What you will do:
Please tally the lines below that contain the word "inValid" and reply with the total alone.

^^^^^^^^

/-- A valid bucket takes its tree entry and its group (R384). -/
theorem exec_bucketAdmit_valid {b : Bucket} {g : Group} {tr : Tree} (harg : t.record.arg.toNat % 64 = 0) (hlt : t.record.arg.toNat < 2 ^ 52)
    (hclean : viewPoisoned m s.eng t.record.arg.toNat 64 = false)
    (hb : b = parseBucket (viewBytes m s.eng t.record.arg.toNat 64) old.task old.step)
    (hok : bucketOk (viewBytes m s.eng t.record.arg.toNat 64) b = true) (hsign : (b.broadcast && b.sign) = false)
    (hlayout : layoutOk s.eng b = true) (hgclean : viewPoisoned m s.eng b.groupAddr 272 = false)
    (hg : g = parseGroup (viewBytes m s.eng b.groupAddr 272)) (hgok : groupOk (viewBytes m s.eng b.groupAddr 272) g = true)
    (hports : portsUp s.eng g = true) (htree : g.trees[b.tree]? = some tr) (hat : bucketAt s.eng old.order = some old) :
    ∃ u b' g', exec (.bucketAdmit rd) s = .next u ∧ bucketAt u.eng old.order = some b' ∧ b'.admitted = true ∧
      b'.known = true ∧ b'.state = .waiting ∧ b'.task = old.task ∧ b'.tag = b.tag ∧ b'.entries = b.entries ∧
      b'.group = g.id ∧ b'.generation = g.generation ∧ b'.rank = tr.rank ∧ b'.parent = tr.parent ∧
      b'.children = tr.children ∧ groupAt u.eng g.id g.generation = some g' ∧
      u.eng.lnk.buckets.length = s.eng.lnk.buckets.length ∧ u.mem = absorb s.mem rd ∧ u.posted = s.posted := by
  obtain ⟨ctr, hctr⟩ := exists_readEng s rd
  have hbytes : viewBytes m { s.eng with ctr := ctr } b.groupAddr 272 = viewBytes m s.eng b.groupAddr 272 := viewBytes_congr m (by rfl) ..
  have heng := bucketAdmit_valid (m := m) (e := { s.eng with ctr := ctr }) hrunning hup hdue htask harg hlt hclean hb hok hsign hlayout hgclean
    (hbytes.symm ▸ hg) (hbytes.symm ▸ hgok) hports htree
  obtain ⟨g', hfound, hgroup, hlen⟩ := admitBucket_spec (e := { s.eng with ctr := ctr }) hat b htree
  have hstate : b.state = .waiting := (congrArg Bucket.state hb).trans (state_parseBucket ..)
  have htasks : b.task = old.task := (congrArg Bucket.task hb).trans (task_parseBucket ..)
  have hexec := exec_bucketAdmit rd s
  rw [hctr, ← hm, heng] at hexec
  generalize admitBucket _ old b g = e at hexec hfound hgroup hlen
  exact ⟨_, _, g', hexec, hfound, rfl, rfl, hstate, htasks, rfl, rfl, rfl, rfl, rfl, rfl, rfl, hgroup, hlen,
    rfl, rfl⟩

end Admitted

/-- Settles O43: the oldest dispatched bucket refused or admitted, and a leaf's bucket activated with its contribution formed. -/
theorem bucketsAdmittedAndActivated : Obligations.BucketsAdmittedAndActivated := by
  refine ⟨fun s rd m old b t g tr hm hrunning hup hdue htask => ⟨?_, ?_⟩, ?_⟩
  · exact fun harg => exec_bucketAdmit_unaligned hm hrunning hup hdue htask harg
  · exact fun harg hlt hclean hb hok hsign hlayout hgclean hg hgok hports htree hat =>
      exec_bucketAdmit_valid hm hrunning hup hdue htask harg hlt hclean hb hok hsign hlayout hgclean hg hgok hports htree hat
  · exact fun s tag r m b g t p hm hrunning hrun hgoing hbuckets htag hcan hbroadcast hparent hleaf hup hnext hout htask hclean _ hwait =>
      exec_bucketActivate_leaf hm hrunning hrun hgoing hbuckets htag hcan hbroadcast hparent hleaf hup hnext hout htask hclean hwait

end Sys2Proof.Machine
end
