-- ==== Sys2Proof/Decode.lean ====
section
/-! DEFINITION. The decoder, total on any selector and any operand bytes and rejecting by name, and after it the encoder
(spec 30_encoding.md R90, R95, R100 to R103, R112). A header is told apart by its bytes (R100); an operation by its
selector alone (R101; log entry 4). -/

namespace Sys2Proof

/-- Why the decoder refuses a word. -/
inductive DecodeReject where
  /-- A header of no bytes: end-of-data at a frame boundary is no header (R103). -/
  | noHeaderBytes
  /-- A header of more than 14 bytes: RX never collects one (R128). -/
  | headerTooLong (length : Nat)
  /-- An operation with the wrong number of operand bytes for its layout (R112). -/
  | operandLength (select : Select) (length : Nat)
  deriving DecidableEq, Repr

/-- What the decoder answers. -/
inductive Decoded where
  | instr (i : Instr)
  | reject (r : DecodeReject)
  deriving DecidableEq, Repr

/-- The class row of a valid header (R100). -/
def classInstr (c : FrameClass) (h : Header) : Instr :=
  match c with
  | .syn => .syn h
  | .ack => .ack h
  | .fin => .fin h
  | .data => .data h

/-- The row of a header of any length: SHORTHDR for 1 to 13 bytes, BADSUM before any class, then the class map
(R100, R102, R103, R128). -/
def decodeHeaderWord (bs : List Byte) : Decoded :=
  if bs.length = 0 then .reject .noHeaderBytes
  else if bs.length < 14 then .instr (.shorthdr bs)
  else if 14 < bs.length then .reject (.headerTooLong bs.length)
  else if Machine.checksumRight bs = true then
    .instr (classInstr (Machine.classOf (Machine.headerOfBytes bs)) (Machine.headerOfBytes bs))
  else .instr (.badsum (Machine.headerOfBytes bs))

/-- An operation with no operand. -/
def decodeBare (sel : Select) (i : Instr) (bs : List Byte) : Decoded :=
  match bs with
  | [] => .instr i
  | _ => .reject (.operandLength sel bs.length)

/-- The decoder (R100, R101). -/
def decode (w : OpWord) : Decoded :=
  match w.select with
  | .header => decodeHeaderWord w.bytes
  | .checksumFunction =>
    if w.bytes.length = 13 then .instr (.checksum w.bytes) else .reject (.operandLength w.select w.bytes.length)
  | .encodeFunction =>
    if w.bytes.length = 13 then .instr (.encode (Machine.widen (Machine.fieldsOfBytes w.bytes)))
    else .reject (.operandLength w.select w.bytes.length)
  | .decodeFunction =>
    if w.bytes.length ≤ 14 then .instr (.decode w.bytes) else .reject (.operandLength w.select w.bytes.length)
  | .readExactFunction =>
    if w.bytes.length = 2 then .instr (.readExact (BitVec.ofNat 16 (Machine.beValue w.bytes)))
    else .reject (.operandLength w.select w.bytes.length)
  | .encPort =>
    if w.bytes.length = 13 then .instr (.encCmd (Machine.fieldsOfBytes w.bytes))
    else .reject (.operandLength w.select w.bytes.length)
  | .txPort => decodeBare w.select .encByte w.bytes
  | .openPin => decodeBare w.select .openSession w.bytes
  | .awaitingHeader =>
    match w.bytes with
    | [] => .instr (.recvHeader .eos)
    | [b] => .instr (.recvHeader (.byte b))
    | _ => .reject (.operandLength w.select w.bytes.length)
  | .validating => decodeBare w.select .validate w.bytes
  | .readingPayload =>
    match w.bytes with
    | [] => .instr (.readPayload .eos)
    | [b] => .instr (.readPayload (.byte b))
    | _ => .reject (.operandLength w.select w.bytes.length)
  | .payloadComplete => decodeBare w.select (.readPayload .done) w.bytes
  | .dispatching => decodeBare w.select .dispatch w.bytes
  | .respPort => decodeBare w.select .respond w.bytes
  | .responseSent => decodeBare w.select .next w.bytes
  | .raiseMalformedHeader => decodeBare w.select (.errorPath .malformedHeader) w.bytes
  | .raiseChecksumError => decodeBare w.select (.errorPath .checksumError) w.bytes
  | .abortPin => decodeBare w.select .abort w.bytes
  | .rstPin => decodeBare w.select .reset w.bytes

/-- The encoder: the selector and the operand bytes of an instruction, from the same layouts (R90, R91, R95, R112).
End-of-data is the empty operand, the source's "zero-length read" (00_scope.md R12). -/
def encode (i : Instr) : OpWord :=
  match i with
  | .syn h => ⟨.header, Machine.headerBytes h⟩
  | .ack h => ⟨.header, Machine.headerBytes h⟩
  | .fin h => ⟨.header, Machine.headerBytes h⟩
  | .data h => ⟨.header, Machine.headerBytes h⟩
  | .badsum h => ⟨.header, Machine.headerBytes h⟩
  | .shorthdr bs => ⟨.header, bs⟩
  | .checksum bs => ⟨.checksumFunction, bs⟩
  | .encode t => ⟨.encodeFunction, Machine.fieldBytes (Machine.narrow t)⟩
  | .decode bs => ⟨.decodeFunction, bs⟩
  | .readExact n => ⟨.readExactFunction, Machine.spell 2 n.toNat⟩
  | .encCmd f => ⟨.encPort, Machine.fieldBytes f⟩
  | .encByte => ⟨.txPort, []⟩
  | .openSession => ⟨.openPin, []⟩
  | .recvHeader (.byte b) => ⟨.awaitingHeader, [b]⟩
  | .recvHeader .eos => ⟨.awaitingHeader, []⟩
  | .validate => ⟨.validating, []⟩
  | .readPayload (.byte b) => ⟨.readingPayload, [b]⟩
  | .readPayload .eos => ⟨.readingPayload, []⟩
  | .readPayload .done => ⟨.payloadComplete, []⟩
  | .dispatch => ⟨.dispatching, []⟩
  | .respond => ⟨.respPort, []⟩
  | .next => ⟨.responseSent, []⟩
  | .errorPath .malformedHeader => ⟨.raiseMalformedHeader, []⟩
  | .errorPath .checksumError => ⟨.raiseChecksumError, []⟩
  | .abort => ⟨.abortPin, []⟩
  | .reset => ⟨.rstPin, []⟩

/-- The word of nbits bits that the opcode table's numbering gives: H[111:0] with bit 0 the least significant bit of
the last byte (00_scope.md R10), so the bytes are the big-endian spelling. The table selects no operation by its bits,
so the layout's width picks the selector: 8 bits a RECV_HEADER byte, 16 READ_EXACT's count, 104 the enc_* command, any
other width up to 112 a header whose upper bits are zero (log entry 4). -/
def tableWord (nbits w : Nat) : OpWord :=
  if nbits = 0 then ⟨.header, []⟩
  else if nbits = 8 then ⟨.awaitingHeader, Machine.spell 1 w⟩
  else if nbits = 16 then ⟨.readExactFunction, Machine.spell 2 w⟩
  else if nbits = 104 then ⟨.encPort, Machine.spell 13 w⟩
  else if nbits ≤ 112 then ⟨.header, Machine.spell 14 w⟩
  else ⟨.header, Machine.spell ((nbits + 7) / 8) w⟩

/-- The instruction this decoder reads from a table word (log entry 4). -/
def decodeTableWord (nbits w : Nat) : Option Instr :=
  match decode (tableWord nbits w) with
  | .instr i => some i
  | .reject _ => none

end Sys2Proof
end

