/-- 20_memory.md R70, R74 to R76, R81, 40_frame_codec.md R132: an operation takes bytes from the stream, in order, only in
AWAITING_HEADER or READING_PAYLOAD; it passes payload on only in READING_PAYLOAD; it sends at most one response byte, and
only in RESPONDING; it sends at most one byte on the encoder output, and only while TX_IDX is below 14 (R132); it writes
HDR_BUF, but for clearing it, only in AWAITING_HEADER; and what has been pushed on any output is never taken back (R70).
The lists of pushed bytes are log entry 12. -/
def Obligations.StreamsMoveInTurn : Prop :=
  ∀ (i : Instr) (s t : State), exec i s = .next t →
    (∃ k, t.env.stream.bytes = s.env.stream.bytes.drop k ∧ t.env.stream.ends = s.env.stream.ends ∧
      (0 < k → s.rx.state = .awaitingHeader ∨ s.rx.state = .readingPayload)) ∧
    (∃ p, t.env.payOut = s.env.payOut ++ p ∧ (p ≠ [] → s.rx.state = .readingPayload)) ∧
    (∃ r, t.env.respOut = s.env.respOut ++ r ∧ r.length ≤ 1 ∧ (r ≠ [] → s.rx.state = .responding)) ∧
    (∃ x, t.env.txOut = s.env.txOut ++ x ∧ x.length ≤ 1 ∧ (x ≠ [] → s.enc.txIdx.val < 14)) ∧
    (t.rx.hdrBuf = s.rx.hdrBuf ∨ t.rx.hdrBuf = [] ∨ s.rx.state = .awaitingHeader)

/-- 20_memory.md R77, 60_exceptions.md R241: an operation of RX and one of ENC give the same result in either order. -/
def Obligations.UnitsCommute : Prop :=
  ∀ (i j : Instr) (s : State), i ≠ .reset → (∀ f, i ≠ .encCmd f) → i ≠ .encByte →
    ((∃ f, j = .encCmd f) ∨ j = .encByte) →
    thenRun (exec i s) (exec j) = thenRun (exec j s) (exec i)

/-- 60_exceptions.md R224: end-of-data with payload bytes missing sets SHORT and leads to DISPATCHING, and a short payload
changes nothing else: two states that differ only in SHORT, PAY_REM and PAY_CNT are dispatched, answered and continued or
ended alike. -/
def Obligations.ShortPayloadChangesNothingElse : Prop :=
  (∀ s : State, s.rx.state = .readingPayload → s.rx.payRem ≠ 0 → inValid s = false → inEos s = true →
      exec (.readPayload .eos) s = .next { s with rx := { s.rx with short := true, state := .dispatching } }) ∧
    ∀ (s : State) (sh : Bool) (rem cnt : Half) (i : Instr), i = .dispatch ∨ i = .respond ∨ i = .next →
      let u : State := { s with rx := { s.rx with short := sh, payRem := rem, payCnt := cnt } }
      ∀ t : State, exec i s = .next t →
        ∃ t' : State, exec i u = .next t' ∧ t'.env = t.env ∧ t'.enc = t.enc ∧
          { t'.rx with short := t.rx.short, payRem := t.rx.payRem, payCnt := t.rx.payCnt } = t.rx

/-! ## Responses -/

/-- 43_response_generator.md R210, R207: the lengths of the six responses, none empty, none over 255 bytes, whatever
MSG_CHECKSUM is. -/
def Obligations.ResponseLengths : Prop :=
  ∀ n : Half,
    (respBytes .syn n).length = 37 ∧ (respBytes .ack n).length = 37 ∧ (respBytes .fin n).length = 35 ∧
      35 ≤ (respBytes .data n).length ∧ (respBytes .data n).length ≤ 39 ∧ (respBytes .errMalformed n).length = 33 ∧
      7 ≤ (respBytes .errChecksum n).length ∧ (respBytes .errChecksum n).length ≤ 255

/-- 43_response_generator.md R208: Dec's own equations on 16-bit values, and the number of its digits. -/
def Obligations.DecimalText : Prop :=
  ∀ n : Nat, n < 65536 →
    (n < 10 → dec n = [BitVec.ofNat 8 (0x30 + n)]) ∧
    (10 ≤ n → dec n = dec (n / 10) ++ [BitVec.ofNat 8 (0x30 + n % 10)]) ∧
    (dec n).length =
      (if n < 10 then 1 else if n < 100 then 2 else if n < 1000 then 3 else if n < 10000 then 4 else 5)

/-- 43_response_generator.md R201, 10_state.md R30: the truth table of Classify over set (equal to 1) and not set (any
other byte), as the spec's decision D11 reads the source (log entry 16). -/
def Obligations.ClassifyTruthTable : Prop :=
  ∀ ack syn fin : Byte,
    (syn = 1 → classify ack syn fin = .syn) ∧ (ack = 1 → syn ≠ 1 → classify ack syn fin = .ack) ∧
      (ack ≠ 1 → syn ≠ 1 → fin = 1 → classify ack syn fin = .fin) ∧
      (ack ≠ 1 → syn ≠ 1 → fin ≠ 1 → classify ack syn fin = .data)

/-! ## Steps and clock edges -/

/-- 10_state.md R50, 00_scope.md R13: what a step does with each move of the environment. An event whose word decodes to
i runs exec i; an edge samples the pins, runs RX's operation and then ENC's; with no move left the pins keep their
levels (log entries 1 to 3); and a table word placed for fetching is run by the very next step. That an event runs at any
held pin levels, rst and abort high included, is log entry 20. -/
def Obligations.StepRunsTheDecodedInstruction : Prop :=
  (∀ (s : State) (w : OpWord) (i : Instr) (rest : List Move), s.env.moves = .event w :: rest → decode w = .instr i →
      step s = exec i { s with env := { s.env with moves := rest } }) ∧
    (∀ (s : State) (p : Pins) (rest : List Move), s.env.moves = .edge p :: rest →
      step s = clockEdge { s with env := { s.env with pins := p, moves := rest } }) ∧
    (∀ (s : State) (d : Stream) (rest : List Move), s.env.moves = .bind d :: rest →
      step s = .next { s with env := { s.env with stream := d, moves := rest } }) ∧
    (∀ s : State, s.env.moves = [] → step s = clockEdge s) ∧
    (∀ s : State, s.env.pins.rst = false →
      clockEdge s = thenRun ((rxOperation s).elim (.next s) (fun i => exec i s))
        (fun t => (encOperation s).elim (.next t) (fun j => exec j t))) ∧
    ∀ (s : State) (nbits w : Nat) (i : Instr), decodeTableWord nbits w = some i →
      step (s.withFetchWord nbits w) = exec i (prepare i s)

/-- 10_state.md R50, 60_exceptions.md R231 and R233: RX takes the first of Abort, Open, InByte, InEos, RespAccept and the
internal step that applies, and only that one; a byte comes before end-of-data; ENC takes EncCmd or TxAccept. -/
def Obligations.EdgeTakesTheFirstThatApplies : Prop :=
  ∀ s : State,
    (s.env.pins.abort = true → s.rx.state ≠ .terminated → rxOperation s = some .abort) ∧
    (s.env.pins.openValid = true → s.rx.state = .terminated → rxOperation s = some .openSession) ∧
    (s.env.pins.abort = false → inValid s = true →
      (s.rx.state = .awaitingHeader → rxOperation s = some (.recvHeader (.byte (inData s)))) ∧
      (s.rx.state = .readingPayload → s.rx.payRem ≠ 0 → s.env.pins.payReady = true →
        rxOperation s = some (.readPayload (.byte (inData s)))) ∧
      (s.rx.state = .readingPayload → s.rx.payRem ≠ 0 → s.env.pins.payReady = false → rxOperation s = none)) ∧
    (s.env.pins.abort = false → inValid s = false →
      (s.rx.state = .awaitingHeader →
        rxOperation s = if inEos s = true then some (.recvHeader .eos) else none) ∧
      (s.rx.state = .readingPayload → s.rx.payRem ≠ 0 →
        rxOperation s = if inEos s = true then some (.readPayload .eos) else none)) ∧
    (s.env.pins.abort = false →
      (s.rx.state = .validating → rxOperation s = some .validate) ∧
      (s.rx.state = .readingPayload → s.rx.payRem = 0 → rxOperation s = some (.readPayload .done)) ∧
      (s.rx.state = .dispatching → rxOperation s = some .dispatch) ∧
      (s.rx.state = .responding → s.rx.respIdx.toNat < currentRespLen s →
        rxOperation s = if s.env.pins.respReady = true then some .respond else none) ∧
      (s.rx.state = .responding → s.rx.respIdx.toNat = currentRespLen s → rxOperation s = some .next)) ∧
    (s.rx.state = .terminated → s.env.pins.openValid = false → rxOperation s = none) ∧
    (s.enc.txIdx = 14 →
      encOperation s = if s.env.pins.encValid = true then some (.encCmd s.env.pins.enc) else none) ∧
    (s.enc.txIdx.val < 14 → encOperation s = if s.env.pins.txReady = true then some .encByte else none)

^^^^^^^^

The answer:
3